WHAT THE TASK ASKS: Return every line from the records below in which the word "field" is found.

MATERIAL SUPPLIED:
_ _ _ _
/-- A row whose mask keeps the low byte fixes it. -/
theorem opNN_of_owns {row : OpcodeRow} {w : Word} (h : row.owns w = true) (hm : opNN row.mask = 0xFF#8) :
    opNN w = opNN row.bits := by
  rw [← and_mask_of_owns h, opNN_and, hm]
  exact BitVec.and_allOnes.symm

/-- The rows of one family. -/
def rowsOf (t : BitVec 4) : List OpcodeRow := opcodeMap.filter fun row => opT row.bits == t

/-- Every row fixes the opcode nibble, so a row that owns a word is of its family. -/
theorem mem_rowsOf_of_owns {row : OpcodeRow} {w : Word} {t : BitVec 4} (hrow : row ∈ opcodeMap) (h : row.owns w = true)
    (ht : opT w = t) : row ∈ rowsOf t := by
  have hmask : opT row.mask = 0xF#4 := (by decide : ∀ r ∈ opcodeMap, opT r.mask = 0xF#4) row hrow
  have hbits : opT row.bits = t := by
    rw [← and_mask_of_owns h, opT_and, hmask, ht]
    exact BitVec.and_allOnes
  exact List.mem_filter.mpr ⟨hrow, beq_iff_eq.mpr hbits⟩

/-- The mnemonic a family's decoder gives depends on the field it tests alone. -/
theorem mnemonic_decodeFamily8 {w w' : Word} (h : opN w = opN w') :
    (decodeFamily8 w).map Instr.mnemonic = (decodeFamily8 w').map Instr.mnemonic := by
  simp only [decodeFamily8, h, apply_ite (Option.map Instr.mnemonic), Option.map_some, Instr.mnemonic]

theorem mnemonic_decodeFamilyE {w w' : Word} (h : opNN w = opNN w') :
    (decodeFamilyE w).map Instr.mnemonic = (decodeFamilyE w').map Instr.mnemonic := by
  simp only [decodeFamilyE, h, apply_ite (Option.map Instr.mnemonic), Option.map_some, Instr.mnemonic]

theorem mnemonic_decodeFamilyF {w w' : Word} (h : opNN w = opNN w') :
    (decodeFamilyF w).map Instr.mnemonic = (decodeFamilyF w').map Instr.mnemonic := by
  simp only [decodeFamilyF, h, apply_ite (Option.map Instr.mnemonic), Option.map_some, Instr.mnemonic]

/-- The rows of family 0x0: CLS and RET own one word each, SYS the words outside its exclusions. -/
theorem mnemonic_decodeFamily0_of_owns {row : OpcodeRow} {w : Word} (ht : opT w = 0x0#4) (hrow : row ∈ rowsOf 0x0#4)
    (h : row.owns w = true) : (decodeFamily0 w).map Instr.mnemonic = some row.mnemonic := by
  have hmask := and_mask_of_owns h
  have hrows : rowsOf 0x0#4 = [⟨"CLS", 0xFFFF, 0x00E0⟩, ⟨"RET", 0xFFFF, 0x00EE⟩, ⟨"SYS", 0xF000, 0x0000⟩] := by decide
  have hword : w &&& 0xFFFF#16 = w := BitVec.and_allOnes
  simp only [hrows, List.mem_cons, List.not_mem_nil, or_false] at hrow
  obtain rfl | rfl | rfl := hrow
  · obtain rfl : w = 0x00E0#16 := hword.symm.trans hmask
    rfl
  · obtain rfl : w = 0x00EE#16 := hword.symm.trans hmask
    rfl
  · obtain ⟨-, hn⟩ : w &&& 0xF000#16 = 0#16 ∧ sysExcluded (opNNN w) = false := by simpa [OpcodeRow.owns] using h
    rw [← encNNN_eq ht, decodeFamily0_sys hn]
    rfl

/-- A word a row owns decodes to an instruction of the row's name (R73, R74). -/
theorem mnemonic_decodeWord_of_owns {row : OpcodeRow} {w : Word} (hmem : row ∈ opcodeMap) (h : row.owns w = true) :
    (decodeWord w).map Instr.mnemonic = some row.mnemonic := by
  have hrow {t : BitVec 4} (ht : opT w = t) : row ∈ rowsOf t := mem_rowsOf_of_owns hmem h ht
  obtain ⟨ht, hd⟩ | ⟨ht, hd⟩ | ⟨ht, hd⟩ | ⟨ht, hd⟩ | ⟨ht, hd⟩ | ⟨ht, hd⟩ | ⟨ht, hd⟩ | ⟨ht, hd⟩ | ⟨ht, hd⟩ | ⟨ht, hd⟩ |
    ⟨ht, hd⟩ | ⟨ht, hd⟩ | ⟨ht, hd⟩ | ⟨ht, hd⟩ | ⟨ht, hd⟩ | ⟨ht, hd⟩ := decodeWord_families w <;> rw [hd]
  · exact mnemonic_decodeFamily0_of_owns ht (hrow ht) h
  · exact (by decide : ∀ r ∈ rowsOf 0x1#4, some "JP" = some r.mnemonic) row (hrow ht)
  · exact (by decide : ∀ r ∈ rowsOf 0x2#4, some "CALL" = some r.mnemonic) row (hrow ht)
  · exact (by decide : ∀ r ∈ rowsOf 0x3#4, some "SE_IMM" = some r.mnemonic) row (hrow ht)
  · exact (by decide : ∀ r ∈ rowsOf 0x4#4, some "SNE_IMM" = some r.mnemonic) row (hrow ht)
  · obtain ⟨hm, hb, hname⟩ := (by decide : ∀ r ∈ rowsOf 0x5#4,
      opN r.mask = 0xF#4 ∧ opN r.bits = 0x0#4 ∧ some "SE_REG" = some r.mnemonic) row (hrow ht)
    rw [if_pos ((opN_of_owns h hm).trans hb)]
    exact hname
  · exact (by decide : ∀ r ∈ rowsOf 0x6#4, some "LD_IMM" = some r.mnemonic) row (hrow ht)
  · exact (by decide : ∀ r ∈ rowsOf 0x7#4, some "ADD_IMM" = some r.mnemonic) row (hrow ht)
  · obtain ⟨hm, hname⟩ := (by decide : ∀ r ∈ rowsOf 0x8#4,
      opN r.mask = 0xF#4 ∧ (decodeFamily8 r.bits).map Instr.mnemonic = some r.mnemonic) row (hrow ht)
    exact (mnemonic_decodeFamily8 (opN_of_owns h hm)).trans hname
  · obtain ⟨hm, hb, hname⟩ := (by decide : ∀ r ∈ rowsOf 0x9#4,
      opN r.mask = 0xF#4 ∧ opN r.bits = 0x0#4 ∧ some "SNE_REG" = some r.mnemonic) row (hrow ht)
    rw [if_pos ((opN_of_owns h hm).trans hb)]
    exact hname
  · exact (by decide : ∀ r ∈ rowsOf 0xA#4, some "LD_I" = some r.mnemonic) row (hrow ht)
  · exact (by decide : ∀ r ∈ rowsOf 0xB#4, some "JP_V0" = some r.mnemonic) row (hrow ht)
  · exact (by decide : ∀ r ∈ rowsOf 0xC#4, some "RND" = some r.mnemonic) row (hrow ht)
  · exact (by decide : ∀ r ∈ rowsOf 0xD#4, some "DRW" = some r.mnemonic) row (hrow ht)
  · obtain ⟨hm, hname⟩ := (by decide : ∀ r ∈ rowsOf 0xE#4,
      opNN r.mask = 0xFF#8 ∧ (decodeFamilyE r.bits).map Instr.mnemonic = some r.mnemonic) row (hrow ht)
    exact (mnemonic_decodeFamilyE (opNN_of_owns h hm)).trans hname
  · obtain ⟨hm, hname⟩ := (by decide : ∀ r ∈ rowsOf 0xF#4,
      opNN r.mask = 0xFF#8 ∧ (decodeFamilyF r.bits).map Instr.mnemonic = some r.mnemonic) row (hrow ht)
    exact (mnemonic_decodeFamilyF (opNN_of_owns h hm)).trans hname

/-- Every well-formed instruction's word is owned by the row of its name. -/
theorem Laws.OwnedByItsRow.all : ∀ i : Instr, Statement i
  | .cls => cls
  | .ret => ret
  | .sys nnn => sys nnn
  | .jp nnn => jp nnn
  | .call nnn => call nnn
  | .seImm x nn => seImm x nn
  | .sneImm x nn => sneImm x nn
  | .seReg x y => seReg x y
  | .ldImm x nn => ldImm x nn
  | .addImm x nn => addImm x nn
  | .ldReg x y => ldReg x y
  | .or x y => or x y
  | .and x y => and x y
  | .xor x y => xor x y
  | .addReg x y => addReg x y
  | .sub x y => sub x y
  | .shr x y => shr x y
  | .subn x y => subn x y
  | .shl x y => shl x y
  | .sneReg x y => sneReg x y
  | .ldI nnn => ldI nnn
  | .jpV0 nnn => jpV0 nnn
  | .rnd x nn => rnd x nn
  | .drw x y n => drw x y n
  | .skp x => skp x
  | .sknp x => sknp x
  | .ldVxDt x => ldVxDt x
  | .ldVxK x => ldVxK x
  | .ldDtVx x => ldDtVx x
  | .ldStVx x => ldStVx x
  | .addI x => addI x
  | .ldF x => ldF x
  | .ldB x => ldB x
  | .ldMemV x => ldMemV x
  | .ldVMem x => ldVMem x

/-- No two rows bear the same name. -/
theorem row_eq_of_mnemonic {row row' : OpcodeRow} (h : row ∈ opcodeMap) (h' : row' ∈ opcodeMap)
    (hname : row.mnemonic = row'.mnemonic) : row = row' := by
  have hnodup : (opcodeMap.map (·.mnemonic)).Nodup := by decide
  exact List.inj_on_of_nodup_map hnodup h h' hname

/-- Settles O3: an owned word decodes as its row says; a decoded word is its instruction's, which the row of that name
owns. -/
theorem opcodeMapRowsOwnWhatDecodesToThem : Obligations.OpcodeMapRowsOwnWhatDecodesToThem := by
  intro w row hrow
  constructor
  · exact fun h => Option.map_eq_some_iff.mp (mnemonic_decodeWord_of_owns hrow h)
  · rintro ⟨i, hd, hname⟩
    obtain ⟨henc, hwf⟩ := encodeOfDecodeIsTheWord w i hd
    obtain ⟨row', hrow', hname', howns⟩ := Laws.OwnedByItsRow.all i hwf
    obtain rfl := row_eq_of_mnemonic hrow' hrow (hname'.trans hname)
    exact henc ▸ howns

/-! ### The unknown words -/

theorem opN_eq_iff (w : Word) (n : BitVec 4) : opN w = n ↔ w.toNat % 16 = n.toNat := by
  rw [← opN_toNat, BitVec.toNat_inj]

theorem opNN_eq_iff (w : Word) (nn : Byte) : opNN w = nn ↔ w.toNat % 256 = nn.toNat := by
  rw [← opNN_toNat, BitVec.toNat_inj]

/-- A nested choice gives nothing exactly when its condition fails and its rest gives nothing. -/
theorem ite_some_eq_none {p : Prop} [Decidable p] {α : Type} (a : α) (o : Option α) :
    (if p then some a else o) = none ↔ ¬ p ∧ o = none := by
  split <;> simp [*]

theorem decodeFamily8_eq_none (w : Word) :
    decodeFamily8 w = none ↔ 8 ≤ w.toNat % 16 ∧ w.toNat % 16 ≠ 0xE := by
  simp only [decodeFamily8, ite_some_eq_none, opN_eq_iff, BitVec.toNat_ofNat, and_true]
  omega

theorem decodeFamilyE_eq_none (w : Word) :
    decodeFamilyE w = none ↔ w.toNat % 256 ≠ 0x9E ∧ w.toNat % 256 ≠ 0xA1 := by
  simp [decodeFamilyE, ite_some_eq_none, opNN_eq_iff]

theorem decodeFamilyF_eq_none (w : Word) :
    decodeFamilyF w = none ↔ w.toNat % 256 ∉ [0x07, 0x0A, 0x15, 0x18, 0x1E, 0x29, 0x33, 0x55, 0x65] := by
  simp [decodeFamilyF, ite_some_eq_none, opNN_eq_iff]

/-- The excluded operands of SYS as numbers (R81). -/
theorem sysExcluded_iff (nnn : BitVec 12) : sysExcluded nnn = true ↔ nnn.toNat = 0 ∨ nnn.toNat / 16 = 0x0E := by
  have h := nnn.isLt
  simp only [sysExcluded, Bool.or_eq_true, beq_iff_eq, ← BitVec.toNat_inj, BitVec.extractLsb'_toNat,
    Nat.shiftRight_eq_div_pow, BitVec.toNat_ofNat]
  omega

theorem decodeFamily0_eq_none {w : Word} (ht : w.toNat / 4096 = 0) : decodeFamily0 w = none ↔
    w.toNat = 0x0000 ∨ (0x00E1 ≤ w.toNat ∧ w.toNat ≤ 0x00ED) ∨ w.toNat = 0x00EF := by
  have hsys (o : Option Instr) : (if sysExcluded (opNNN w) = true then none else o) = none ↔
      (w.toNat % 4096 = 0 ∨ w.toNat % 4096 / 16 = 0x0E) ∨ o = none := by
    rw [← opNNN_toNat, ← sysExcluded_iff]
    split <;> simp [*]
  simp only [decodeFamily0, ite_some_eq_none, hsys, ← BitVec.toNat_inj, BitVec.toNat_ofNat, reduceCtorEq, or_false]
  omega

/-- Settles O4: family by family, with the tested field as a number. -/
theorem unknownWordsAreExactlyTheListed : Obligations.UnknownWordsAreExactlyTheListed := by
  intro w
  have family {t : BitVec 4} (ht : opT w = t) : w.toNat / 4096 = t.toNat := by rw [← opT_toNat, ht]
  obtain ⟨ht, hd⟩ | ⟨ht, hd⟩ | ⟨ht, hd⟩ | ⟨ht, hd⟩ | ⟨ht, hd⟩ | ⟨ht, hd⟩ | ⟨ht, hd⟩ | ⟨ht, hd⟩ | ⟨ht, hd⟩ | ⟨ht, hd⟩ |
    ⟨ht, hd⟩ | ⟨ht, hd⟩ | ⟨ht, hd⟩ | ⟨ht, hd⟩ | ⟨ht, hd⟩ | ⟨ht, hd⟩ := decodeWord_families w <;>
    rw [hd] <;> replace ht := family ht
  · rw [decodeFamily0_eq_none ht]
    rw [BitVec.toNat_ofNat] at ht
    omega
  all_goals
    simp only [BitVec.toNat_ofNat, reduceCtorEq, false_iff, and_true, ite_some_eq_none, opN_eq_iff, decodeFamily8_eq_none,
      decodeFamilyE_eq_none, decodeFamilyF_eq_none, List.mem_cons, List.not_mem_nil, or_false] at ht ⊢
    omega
_ _ _ _
WORKED SOLUTION:
/-- The mnemonic a family's decoder gives depends on the field it tests alone. -/
/-- Settles O4: family by family, with the tested field as a number. -/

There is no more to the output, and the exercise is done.